At the end of the American Revolution, King George of England gave up his sovereignty over America to the people of the colonies. Each person living in the American states, and their descendants, became sovereign individuals, completely free in the natural state. Not being a perfect world, of course, this could not be sustained. A protectorate was still needed. Since the experience with monarchs had not been a pleasant one, the founders were well aware of the tyrannical possibilities of putting their trust in one person. Eventually there was an agreement entered into which we now call the Constitution of the United States. (This agreement was only among a handful of people. Everyone else has merely agreed by default.) America would be ruled by law, not by men. Potential tyrants, in the words of Jefferson, would be bound "with the chains of the Constitution."

But sovereignty remained with the people. Theoretically, the people were the creators of the Constitution, and retained the right to change it if they so desired. The people created the Constitution, the Constitution created the government. The people, not the government, are sovereign in America. The Constitution was a document which spelled out exactly what the government would be allowed to do. Article I addresses the establishment, procedures, and permitted endeavors of Congress.

Many people still did not trust congress to do what was expected of them, even with a list of do’s and don’ts. Therefore, the first 10 amendments were added immediately, enumerating certain rights while acknowledging that it was only a partial list.

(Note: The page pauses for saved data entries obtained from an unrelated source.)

-- ==== Sys2Proof/Machine/CmdLease.lean ====
section
/-!
DEFINITION. The leases and the ledger (R198 to R215): one meaning for each command or event.
-/
namespace Sys2Proof.Machine

/-- PERIOD_CLOSE of a context on the edge of the present tick (R201, R202): an open period that is due closes, and its page is
submitted. On another edge nothing closes before the next tick. -/
def periodClose (s : State) (n : Nat) : State :=
  if s.on LEASE_STATUS_OPEN n && s.pipe.running && s.fab == s.pipe.tickEdge then offerPages (submitPages (closeAt s n s.tickNs).1) else s

/-- LEASE_EN_WRITE (R200). -/
def execLeaseEnWrite (req : Req) (n : Fin 256) (set : Bool) (s : State) : Out :=
  .next (fieldCmd s req LEASE_CTRL_EN n 0 (b2n set))

/-- LEASE_SUSPEND (R198). -/
def execLeaseSuspend (req : Req) (n : Fin 256) (set : Bool) (s : State) : Out :=
  .next (fieldCmd s req LEASE_CTRL_SUSPEND n 0 (b2n set))

/-- CLOSE_NOW (R200). -/
def execCloseNow (req : Req) (n : Fin 256) (s : State) : Out := .next (bitCmd s req .lease n 0x000 8)

/-- CURVE_LOAD (R215). -/
def execCurveLoad (req : Req) (n : Fin 256) (s : State) : Out := .next (bitCmd s req .lease n 0x000 16)

/-- PERIOD_CLOSE (R201). -/
def execPeriodClose (n : Fin 256) (s : State) : Out := .next (onFab s fun s => periodClose s n)

/-- PAGE_SIGN_COMPLETE (R206). -/
def execPageSignComplete (s : State) : Out := .next (onFab s pageSign)

/-- PAGE_RESEND (R208). -/
def execPageResend (s : State) : Out := .next (onFab s pageResend)

/-- LDG_ACK (R209). -/
def execLdgAck (req : Req) (data : BitVec 32) (s : State) : Out :=
  .next (wordCmd s req .sys 0 0x314 data.toNat 0xFFFFFFFF)

/-- LDG_ACK_RSP_READ (R209). -/
def execLdgAckRspRead (req : Req) (s : State) : Out := .next (readCmd s req .sys 0 0x320)

/-- CHECKPOINT_TIMER (R212). -/
def execCheckpointTimer (s : State) : Out := .next (onFab s ckptTimer)

/-- CKPT_NOW (R212). -/
def execCkptNow (req : Req) (s : State) : Out := .next (bitCmd s req .sys 0 0x300 4)

/-- CHECKPOINT_COMPLETE (R212). -/
def execCheckpointComplete (good : Bool) (s : State) : Out := .next (onFab s fun s => ckptComplete s good)

/-- LDG_RESTORE (R214). -/
def execLdgRestore (req : Req) (s : State) : Out := .next (bitCmd s req .sys 0 0x300 2)

/-- RESTORE_COMPLETE (R214). -/
def execRestoreComplete (s : State) : Out := .next (onFab s restoreComplete)

end Sys2Proof.Machine
end

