-- ==== Sys2Proof/Machine/Core.lean ====
section
/-!
DEFINITION. The machine as the host takes it.
-/

/-- The NDR-4096 as a machine. -/
def Sys2Proof.core : Host.Core where
  State := Sys2Proof.Machine.State
  Fault := Sys2Proof.Machine.Fault
  Refusal := Sys2Proof.Machine.Refusal
  step := Sys2Proof.Machine.step
  reset := Sys2Proof.Machine.State.reset
end

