/-- For every write that is carried out: clearing LOST clears that bit alone; CLR_STATS empties the ring's counters; a push to
MGMT_REQ joins the end of the request FIFO, which held fewer than 16; a pop of MGMT_RSP answers the oldest response and
removes it; clearing PIPE_OVR bits or OVR_BLOCK clears those bits and starts the rings' counts again; a ring at OVR_LIMIT
consecutive incomplete cycles takes its PIPE_OVR bit, once in the run, and OVR_BLOCK and OVR_NEW are set. Nothing else
changes. -/
def Obligations.RingCommands : Prop :=
  ∀ (s : State) (req : Req) (r : Fin 128) (i : Fin 4) (mask data : BitVec 32) (x : MgmtRsp) (xs : List MgmtRsp),
    (Accepts s req .ring r 0x008 4 4 → ∃ t, exec (.ringLostClear req r) s = .next t ∧
      AnsweredOk t ∧ t.on RING_STATUS_LOST r = false ∧ RegsBut [RING_STATUS_LOST.key r 0] s t ∧ t = { s with regs := t.regs, reply := t.reply }) ∧
    (Accepts s req .ring r 0x000 4 4 → ∃ t, exec (.ringClrStats req r) s = .next t ∧
      AnsweredOk t ∧ t.rd RING_CRC_CNT_COUNT r = 0 ∧ t.rd RING_MISS_CNT_GAP r = 0 ∧ t.rd RING_MISS_CNT_PARTIAL r = 0 ∧ t.rd RING_RET_TIME_MAX r = 0 ∧
      RegsBut [RING_CRC_CNT_COUNT.key r 0, RING_MISS_CNT_GAP.key r 0, RING_MISS_CNT_PARTIAL.key r 0, RING_RET_TIME_MAX.key r 0] s t ∧
      t = { s with regs := t.regs, reply := t.reply }) ∧
    (Accepts s req .ring r 0x020 data.toNat 0xFFFFFFFF → ∃ t, exec (.mgmtReqPush req r data) s = .next t ∧
      AnsweredOk t ∧ (s.ring r).reqs.length < 16 ∧ t = { s with rings := t.rings, reply := t.reply } ∧
      t.ring r = { (s.ring r) with reqs := (s.ring r).reqs ++ [⟨data.toNat % 32, data.toNat.testBit 5, data.toNat / 2 ^ 8 % 2 ^ 8, data.toNat / 2 ^ 16 % 2 ^ 16⟩] }) ∧
    (clocked s = true → powered s (.reg .ring r 0x024) = true → req ≠ .safety → (s.ring r).rsps = x :: xs → ∃ t, exec (.mgmtRspPop req r) s = .next t ∧
      t.ring r = { (s.ring r) with rsps := xs } ∧ t = { s with rings := t.rings, reply := t.reply } ∧
      t.reply = ⟨OK, x.stat % 256 + (if x.noack then 2 ^ 8 else 0) + 2 ^ 9 + 2 ^ 12 * (x.tries % 16) + 2 ^ 16 * (x.data % 65536), false⟩) ∧
    (Accepts s req .sys 0 (0x030 + 4 * i) mask.toNat 0xFFFFFFFF → ∃ t, exec (.pipeOvrClear req i mask) s = .next t ∧
      AnsweredOk t ∧ t.rd SYS_PIPE_OVR 0 i = s.rd SYS_PIPE_OVR 0 i &&& (0xFFFFFFFF ^^^ mask.toNat) ∧
      RegsBut [SYS_PIPE_OVR.key 0 i, SYS_PIPE_STATUS_OVR_BLOCK.key 0 0] s t ∧ t = { s with regs := t.regs, rings := t.rings, reply := t.reply } ∧
      (∀ n : Fin 128, t.ring n = if n.val / 32 = i ∧ bit (s.rd SYS_PIPE_OVR 0 i) (n % 32) ∧ bit mask.toNat (n % 32) then { s.ring n with ovr := 0, ovrSeen := false } else s.ring n)) ∧
    (Accepts s req .sys 0 0x018 8 8 → ∃ t, exec (.ovrBlockClear req) s = .next t ∧
      AnsweredOk t ∧ (∀ j : Fin 4, t.rd SYS_PIPE_OVR 0 j = 0) ∧ t.on SYS_PIPE_STATUS_OVR_BLOCK = false ∧
      RegsBut [SYS_PIPE_OVR.key 0 0, SYS_PIPE_OVR.key 0 1, SYS_PIPE_OVR.key 0 2, SYS_PIPE_OVR.key 0 3, SYS_PIPE_STATUS_OVR_BLOCK.key 0 0] s t ∧
      t = { s with regs := t.regs, rings := t.rings, reply := t.reply } ∧
      (∀ n : Fin 128, t.ring n = if bit (s.rd SYS_PIPE_OVR 0 (n / 32)) (n % 32) then { s.ring n with ovr := 0, ovrSeen := false } else s.ring n)) ∧
    (clocked s = true → s.rd SYS_PIPE_CFG_OVR_LIMIT ≤ (s.ring r).ovr → 0 < (s.ring r).ovr → (s.ring r).ovrSeen = false → ∃ t, exec (.ovrLimitReached r) s = .next t ∧
      bit (t.rd SYS_PIPE_OVR 0 (r / 32)) (r % 32) = true ∧ t.on SYS_PIPE_STATUS_OVR_BLOCK = true ∧ t.on SYS_PIPE_STATUS_OVR_NEW = true ∧
      (t.ring r).ovrSeen = true ∧ t = { s with regs := t.regs, rings := t.rings } ∧
      RegsBut [SYS_PIPE_OVR.key 0 (r / 32), SYS_PIPE_STATUS_OVR_BLOCK.key 0 0, SYS_PIPE_STATUS_OVR_NEW.key 0 0] s t)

Clearly, the power delegated to the federal government is severely limited. However, although there is no real authority to do so, today the people who operate as the federal government exercise much more power than they lawfully have.

Are you a free person? Only if you have not enslaved yourself. If you have abdicated your sovereignty to another person, group, dogma, system, or artificial entity, you are no longer free. But you can reclaim your freedom at any moment. All it takes is to break the chains of social compliance that exist in your mind. This is not an easy task, but the more people in you life, community, and nation that you can persuade to reclaim their original freedom for themselves, the easier it will become for you.